许初一站在那里,毛巾还顶在头上,眨了两下眼睛,反应了大概三秒钟,然后开口:
"我叫许初一......刚满十八......"
说完她又愣住了,好像在想还要说点什么。
过了五秒。
"......我属狗的。"
沉默。
林向晚扭头看她,嘴角抽了一下。
叶霜面无表情地闭上了眼睛。
秦晓放下酒杯,站起来。
"秦晓,二十六,这栋房子的主人。"
他走到她们面前,双手插兜,低头看着三张年轻的脸。
"从今天起,你们住这儿,吃我的,穿我的,用我的。
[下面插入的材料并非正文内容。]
-- ==== Sys2Proof/Tests/Slice0.lean ====
section
/-! SUPPORT. Tests, each about one word, one value or one step; the expected values are those of spec/95_test_vectors.md,
whose section or row the comment names. Then a witness for the hypotheses of each statement that has some, a clause a
conjunct, at the boundary values of its range. -/

namespace Sys2Proof.Tests

open Sys2Proof Sys2Proof.Machine

-- one test at a time: each kernel evaluation would otherwise hold a thread of its own
set_option Elab.async false

/-! ### Small states -/

/-- A state in ACTIVE with the bytes `M` buffered, `bits` counted, and `H` = `IV`. -/
def active (M : List Byte) (bits : Length) : State :=
  { State.reset with
    buffer := Memory.setAll [] 0 M, bufferedLen := some M.length, totalBits := some bits, digestState := some iv
    phase := some .active }

/-- A state in ACTIVE as INIT leaves it, with `M` buffered: every buffer byte holds a value. -/
def activeFull (M : List Byte) : State :=
  { active M 0 with buffer := Memory.setAll (Memory.setAll [] 0 (zeroBytes 64)) 0 M }

/-- A state in DONE, with `H` = `IV`. -/
def finished : State := { State.reset with digestState := some iv, phase := some .done }

/-- `s`, with a host that presents these words. -/
def presenting (ws : List CmdBits) (s : State) : State := { s with edges := ws.map PortEdge.present }

/-- `s`, with one edge to come. -/
def atEdge (rst : Bool) (valid : Option Bool) (word : Option CmdBits) (s : State) : State :=
  { s with edges := [⟨rst, valid, word⟩] }

/-- A check of an answer's next state. -/
def nextIs (a : Answer) (p : State → Bool) : Bool :=
  match a with
  | .next t => p t
  | .fault _ => false
  | .refused _ => false

theorem active_bufRead {M : List Byte} (bits : Length) (h : M.length ≤ 64) {i : Nat} (hi : i < M.length) :
    bufRead i (active M bits).buffer = .ok (M.getD i 0) := by
  refine bufRead_ok (by omega) ?_
  simp only [active, get?_setAll]
  simp [hi]

/-! ### Decoding: words written out from R47 to R52 -/

-- OP 0001, RSV 0000, DATA 00000000 (R47)
theorem test_decode_init : decode 0b0001000000000000#16 = .ok .init := by decide
-- OP 0010, RSV 0000, DATA 01100001, the byte 'a' (R48)
theorem test_decode_update : decode 0b0010000001100001#16 = .ok (.update 0x61) := by decide
-- a byte with bit 7 set is ordinary data, and no bit of it is lost (section 6)
theorem test_decode_update_80_ff :
    decode 0b0010000010000000#16 = .ok (.update 0x80) ∧ decode 0b0010000011111111#16 = .ok (.update 0xFF) := by decide
-- OP 0011, RSV 0000, DATA 00000000 (R49)
theorem test_decode_final : decode 0b0011000000000000#16 = .ok .final := by decide
-- R51's three conditions (section 6)
theorem test_decode_illegal :
    decode 0x1001#16 = .error .data ∧ decode 0x3080#16 = .error .data ∧ decode 0x1100#16 = .error .reserved ∧
    decode 0x2100#16 = .error .reserved ∧ decode 0x2F61#16 = .error .reserved ∧ decode 0x0000#16 = .error .opcode ∧
    decode 0x4000#16 = .error .opcode ∧ decode 0xFFFF#16 = .error .opcode := by decide
theorem test_decodeTableWord :
    decodeTableWord 16 0x1000 = some .init ∧ decodeTableWord 16 0x20FF = some (.update 0xFF) ∧
    decodeTableWord 16 0x3000 = some .final ∧ decodeTableWord 16 0x3001 = none := by decide
theorem test_encode : encode .init = 0x1000#16 ∧ encode (.update 0x61) = 0x2061#16 ∧ encode .final = 0x3000#16 := by decide

/-! ### Well-formedness: an ill-formed term for each check -/

-- RSV not 0; OP not 1, 2, 3; DATA not 0 in INIT and in FINAL (R51)
theorem smoke_fields :
    (CmdFields.mk 2 1 0x61).legal = false ∧ (CmdFields.mk 0 0 0).legal = false ∧ (CmdFields.mk 4 0 0).legal = false ∧
    (CmdFields.mk 1 0 1).legal = false ∧ (CmdFields.mk 3 0 0x80).legal = false ∧
    (CmdFields.mk 2 0 0xFF).legal = true := by decide
-- operands outside 0..255, a character outside ASCII (R55)
theorem smoke_operands :
    (AsmOperand.hex 256).wf = false ∧ (AsmOperand.dec 256).wf = false ∧ (AsmOperand.chr 'é').wf = false ∧
    (AsmOperand.dec 255).wf = true := by decide
theorem smoke_text : asmTextWf ['a', 'é'] = false ∧ asmTextWf ['a', 'b'] = true := by decide
theorem smoke_lines :
    (AsmLine.update (.dec 256)).wf = false ∧ (AsmLine.updateBytes [.dec 1, .dec 256]).wf = false ∧
    (AsmLine.updateStr ['é']).wf = false ∧ (AsmLine.hash ['é']).wf = false ∧ AsmLine.blank.wf = true ∧
    AsmLine.init.wf = true ∧ AsmLine.final.wf = true := by decide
"
"八十八万的债,我不急着让你们还。"
"但有一条。"
他的目光从叶霜冷漠的脸上扫过,又掠过林向晚那双警惕的眼睛,最后落在还顶着毛巾的许初一身上。
"在这个屋子里,我说了算。"
"不服的,现在就可以走。"
"外面还在下雨。"
叶霜攥紧了拳头,嘴唇抿成一条线。
林向晚垂下目光,没有说话。
许初一歪了歪头,慢吞吞地问了一句:"那......明天早饭吃什么?"
秦晓看了她一眼。
"想吃什么?"
"......煎蛋。"她想了想,又补了一句,"要溏心的。"
秦晓没理他,转过身,往楼梯方向走。
他上楼的背影消失在拐角处,客厅里只剩三个穿着大号T恤的女孩,面面相觑。
林向晚凑到叶霜耳边,压低声音:"姐,这人......靠谱吗?"
叶霜沉默了很久。
"不知道。"
许初一抱着毛巾,忽然说了一句:"他家的花洒好高级......"
"......有六个模式......"
"......我只试了两个......"
叶霜深吸一口气:"睡觉。"
"哦。"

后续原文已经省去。